* _WHAT TO WORK ON_: Set down the lines of the data exactly, starting at the first and stopping after the line containing "(05 R105) -/".

== INFORMATION GIVEN

-- ==== Sys2Proof/Safety.lean ====
section
/-! DEFINITION. The vocabulary of the claims: what a safe step is, when an instruction of a split runs on sound registers, what its sources and its destination hold, what it may write. -/

namespace Sys2Proof

/-! ### Elements of an operand (05 R105) -/

/-- Elements that one operand of a type holds. -/
def Ty.elts (t : Ty) : Nat := if t.isPacked then 2 else 1

/-- Element `i` of an operand's bits. -/
def Ty.eltBits (t : Ty) (x i : Nat) : BitVec t.elt := BitVec.ofNat t.elt (x / 2 ^ (t.elt * i))

/-- The integer an element stands for. -/
def Ty.num (t : Ty) (b : BitVec t.elt) : Int := if t.signed then b.toInt else (b.toNat : Int)

/-- The element an exact result leaves: its low bits, or under .SAT the nearest number of the type's range (05 R108). -/
def Ty.keep (t : Ty) (sat : Bool) (r : Int) : BitVec t.elt :=
  let lo : Int := if t.signed then -2 ^ (t.elt - 1) else 0
  let hi : Int := if t.signed then 2 ^ (t.elt - 1) - 1 else 2 ^ t.elt - 1
  BitVec.ofInt t.elt (if sat then max lo (min hi r) else r)

/-! ### What a register-only instruction writes -/

/-- Whether a V register, or an S register, is one of a destination run. -/
def Dst.hasV (d : Dst) (cnt n : Nat) : Bool := match d with | .v k => k ≤ n && n < k + cnt | _ => false
def Dst.hasS (d : Dst) (cnt n : Nat) : Bool := match d with | .s k => k ≤ n && n < k + cnt | _ => false

/-- The destination run of a register-only instruction and its length in registers; none for an instruction of another kind. -/
def Instr.regDst (i : Instr) : Option (Dst × Nat) :=
  match i with
  | .iadd o | .isub o | .imul o | .imadD o | .imin o | .imax o | .nmin o | .nmax o | .andB o | .orB o | .xorB o | .andn o | .shl o
  | .shr o | .sar o | .rotl o | .bfx o => some (o.d, o.ty.words)
  | .iadc o => some (o.d, 2)
  | .imad o => some (o.d, o.ty.words)
  | .imulh o => some (o.d, o.ty.words)
  | .bfi o | .prmt o | .ffma o | .hfma2 o => some (o.d, 1)
  | .iabs o | .ineg o | .notB o | .popc o | .clz o | .brev o | .mov o | .movl o => some (o.d, o.ty.words)
  | .iaddZ32 o | .isubZ32 o | .imulZ32 o | .iabsZ32 o | .inegZ32 o | .iminZ32 o | .imaxZ32 o => some (o.d, o.sz.tyI.words)
  | .nminZ32 o | .nmaxZ32 o => some (o.d, o.sz.tyN.words)
  | .andZ32 o | .orZ32 o | .xorZ32 o | .notZ32 o | .andnZ32 o | .shlZ32 o | .shrZ32 o | .movZ32 o => some (o.d, o.sz.tyB.words)
  | .sarZ32 o => some (o.d, o.sz.tyI.words)
  | .rotlZ32 o | .popcZ32 o | .clzZ32 o | .brevZ32 o => some (o.d, 1)
  | .sel o => some (o.d, o.ty.words)
  | .pseg o => some (o.d, 1)
  | .poff o => some (o.d, 2)
  | .fadd o | .fsub o | .fmul o | .fmin o | .fmax o | .fdiv o | .hadd2 o | .hmul2 o | .ffmaD o | .hfma2D o => some (o.d, 1)
  | .fsqrt o | .frcp o | .frsq o | .fexp2 o | .flog2 o | .fsin o | .fcos o | .ftanh o => some (o.d, 1)
  | .faddZ32 o | .fsubZ32 o | .fmulZ32 o | .fminZ32 o | .fmaxZ32 o | .hadd2Z32 o | .hmul2Z32 o | .fsqrtZ32 o | .frcpZ32 o | .frsqZ32 o
  | .fexp2Z32 o | .flog2Z32 o | .fsinZ32 o | .fcosZ32 o | .ftanhZ32 o | .f2iZ32 o | .i2fZ32 o => some (o.d, 1)
  | .f2i o => some (o.d, o.dst.words)
  | .i2f o => some (o.d, 1)
  | .fcvt o => some (o.d, 1)
  | .qnt o | .dqnt o => some (o.d, 1)
  | .fpk o => some (o.d, o.fmt.packed)
  | .fupk o => some (o.d, o.src.count)
  | .shfl o => some (o.d, if o.w64 then 2 else 1)
  | .vred o | .vscan o => some (o.d, o.ty.words)
  | .ballot o => some (o.d, 1)
  | .matchOp o => some (o.d, 1)
  | _ => none

/-- The predicate a register-only instruction writes. -/
def Instr.predDst (i : Instr) : Option Nat :=
  match i with
  | .icmp o | .fcmp o => some o.d
  | .fclass o => some o.d
  | .plop o => some o.d
  | .vote o => some o.d
  | .elect _ d => some d
  | _ => none

/-- Whether the instruction only reads and writes registers and predicates of its wave. -/
def Instr.regOnly (i : Instr) : Bool := i.regDst.isSome || i.predDst.isSome

/-- The register-only instructions that can leave an exception in FPSTAT (04 R98, 05 R106). -/
def Instr.floats (i : Instr) : Bool :=
  match i with
  | .ffma _ | .hfma2 _ | .fadd _ | .fsub _ | .fmul _ | .fmin _ | .fmax _ | .fdiv _ | .hadd2 _ | .hmul2 _ | .ffmaD _ | .hfma2D _
  | .fsqrt _ | .frcp _ | .frsq _ | .fexp2 _ | .flog2 _ | .fsin _ | .fcos _ | .ftanh _
  | .faddZ32 _ | .fsubZ32 _ | .fmulZ32 _ | .fminZ32 _ | .fmaxZ32 _ | .hadd2Z32 _ | .hmul2Z32 _ | .fsqrtZ32 _ | .frcpZ32 _ | .frsqZ32 _
  | .fexp2Z32 _ | .flog2Z32 _ | .fsinZ32 _ | .fcosZ32 _ | .ftanhZ32 _ | .f2iZ32 _ | .i2fZ32 _
  | .f2i _ | .i2f _ | .fcvt _ | .qnt _ | .dqnt _ | .fpk _ | .fupk _ | .fcmp _ => true
  | .vred o | .vscan o => o.ty == .f32
  | _ => false

/-- The control fields of a register-only instruction. -/
def Instr.regCtl (i : Instr) : Ctl :=
  match i with
  | .iadd o | .isub o | .imul o | .imadD o | .imin o | .imax o | .nmin o | .nmax o | .andB o | .orB o | .xorB o | .andn o | .shl o
  | .shr o | .sar o | .rotl o | .bfx o | .imulh o | .fadd o | .fsub o | .fmul o | .fmin o | .fmax o | .fdiv o | .hadd2 o | .hmul2 o
  | .ffmaD o | .hfma2D o => o.ctl
  | .iadc o | .imad o | .bfi o | .prmt o | .ffma o | .hfma2 o => o.ctl
  | .iabs o | .ineg o | .notB o | .popc o | .clz o | .brev o | .mov o | .movl o | .pseg o | .poff o
  | .fsqrt o | .frcp o | .frsq o | .fexp2 o | .flog2 o | .fsin o | .fcos o | .ftanh o => o.ctl
  | .iaddZ32 o | .isubZ32 o | .imulZ32 o | .iabsZ32 o | .inegZ32 o | .iminZ32 o | .imaxZ32 o | .nminZ32 o | .nmaxZ32 o
  | .andZ32 o | .orZ32 o | .xorZ32 o | .notZ32 o | .andnZ32 o | .shlZ32 o | .shrZ32 o | .movZ32 o | .sarZ32 o
  | .rotlZ32 o | .popcZ32 o | .clzZ32 o | .brevZ32 o
  | .faddZ32 o | .fsubZ32 o | .fmulZ32 o | .fminZ32 o | .fmaxZ32 o | .hadd2Z32 o | .hmul2Z32 o | .fsqrtZ32 o | .frcpZ32 o | .frsqZ32 o
  | .fexp2Z32 o | .flog2Z32 o | .fsinZ32 o | .fcosZ32 o | .ftanhZ32 o | .f2iZ32 o | .i2fZ32 o => o.ctl
  | .sel o => o.ctl
  | .f2i o | .i2f o => o.ctl
  | .fcvt o | .fupk o => o.ctl
  | .qnt o | .dqnt o | .fpk o => o.ctl
  | .shfl o => o.ctl
  | .vred o | .vscan o => o.ctl
  | .ballot o => o.ctl
  | .matchOp o => o.ctl
  | .icmp o | .fcmp o => o.ctl
  | .fclass o => o.ctl
  | .plop o => o.ctl
  | .vote o => o.ctl
  | .elect c _ => c
  | _ => { pred := 15, neg := false, setf := none, wait := 0 }

namespace Machine

/-- The step answers a next state. -/
def State.goesOn (s : State) : Bool := match step s with | .next _ => true | _ => false

/-- Memory is in its canonical form: equal memories are equal data. -/
def State.memOk (s : State) : Bool := Memory.wf s.mem

/-! ### A split that runs an instruction -/

/-- Wave `w` runs an instruction at `c`, and no register word that it can read holds an error. -/
def State.runs (s : State) (c : Cur) (w : Wave) : Prop := s.here = some (c, w) ∧ (c.reads w).errs = []

/-- Wave `w` runs an instruction at `c`, and none of its register words holds an error. -/
def State.ready (s : State) (c : Cur) (w : Wave) : Prop := s.here = some (c, w) ∧ w.errs = []

/-- The lanes an instruction acts on: EM and its predicate (00 R9(c)), as it reads them (02 R44). -/
def Cur.active (c : Cur) (w : Wave) (ctl : Ctl) : LaneMask := (c.reads w).actLanes ((c.reads w).split c.entry) ctl.pred ctl.neg

/-- A source at a lane, as the instruction reads it: the number its operand's bits are. -/
def Cur.bits (c : Cur) (w : Wave) (ty : Ty) (l : Nat) (o : Src) : Nat := (c.reads w).opnd ((c.reads w).split c.entry) ty l o
/-- A 32-bit source at a lane. -/
def Cur.word (c : Cur) (w : Wave) (l : Nat) (o : Src) : Word := (c.reads w).src ((c.reads w).split c.entry) l o

/-- What a destination holds at a lane: one register, or a pair. -/
def Wave.dst (w : Wave) (wide : Bool) (d : Dst) (l : Nat) : Nat :=
  match d with
  | .v n => if wide then (w.v64 n l).toNat else (w.v n l).toNat
  | .s n => if wide then (w.s64 n).toNat else (w.s n).toNat
  | .zero => 0

/-- Where a destination is written: a V register at the active lanes, an S register once, as lane 0 computes it (05 R104). -/
def Cur.writes (_ : Cur) (d : Dst) (m : LaneMask) (l : Nat) : Bool :=
  match d with
  | .v _ => laneOf m l
  | .s _ => l == 0
  | .zero => false

/-- Where an instruction computes: at the active lanes, or once for an S destination; also when ZERO discards the result. -/
def Cur.computes (_ : Cur) (d : Dst) (m : LaneMask) (l : Nat) : Bool := if d.uni then l == 0 else laneOf m l

/-- The active lanes a lane shares a cross-lane instruction with, ascending: those of the wave, or of its half under compat16 (05 R122). -/
def Cur.peers (c : Cur) (w : Wave) (ctl : Ctl) (l : Nat) : List Nat :=
  (List.range 32).filter fun j => laneOf (c.active w ctl) j && (!(c.reads w).c16 || j / 16 == l / 16)

/-- A lane's number in its wave, or in its half under compat16. -/
def Cur.laneNo (c : Cur) (w : Wave) (l : Nat) : Nat := if (c.reads w).c16 then l % 16 else l

/-- A number that orders FP32 encodings that are no NaN as their values are ordered, −0 just below +0. -/
def fpKey (x : Word) : Int := if x.getLsbD 31 then -((x.toNat % 2 ^ 31 : Nat) : Int) - 1 else (x.toNat : Int)
/-- The same order with both zeros equal. -/
def fpKey0 (x : Word) : Int := if x.getLsbD 31 then -((x.toNat % 2 ^ 31 : Nat) : Int) else (x.toNat : Int)
/-- An FP32 NaN, and a signalling one. -/
def fpIsNan (x : Word) : Bool := decide (0x7F800000 < x.toNat % 2 ^ 31)
def fpIsSig (x : Word) : Bool := fpIsNan x && !x.getLsbD 22

/-- `w'` is `w` with other registers, predicates and FPSTAT at most; no word is newly marked. -/
def Wave.onlyRegs (w w' : Wave) : Prop :=
  w' = { w with vr := w'.vr, sr := w'.sr, pr := w'.pr, errs := w'.errs, fpstat := w'.fpstat } ∧ ∀ e ∈ w'.errs, e ∈ w.errs

/-- The registers a run does not name, and every V register at the lanes outside a mask, hold what they held. -/
def Wave.sameBut (w w' : Wave) (d : Dst) (cnt : Nat) (m : LaneMask) : Prop :=
  (∀ n l, l < 32 → d.hasV cnt n = false ∨ laneOf m l = false → w'.v n l = w.v n l) ∧ (∀ n, d.hasS cnt n = false → w'.s n = w.s n)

====

* _ANSWER FOR THE TASK_:
-- ==== Sys2Proof/Safety.lean ====
section
/-! DEFINITION. The vocabulary of the claims: what a safe step is, when an instruction of a split runs on sound registers, what its sources and its destination hold, what it may write. -/

namespace Sys2Proof

/-! ### Elements of an operand (05 R105) -/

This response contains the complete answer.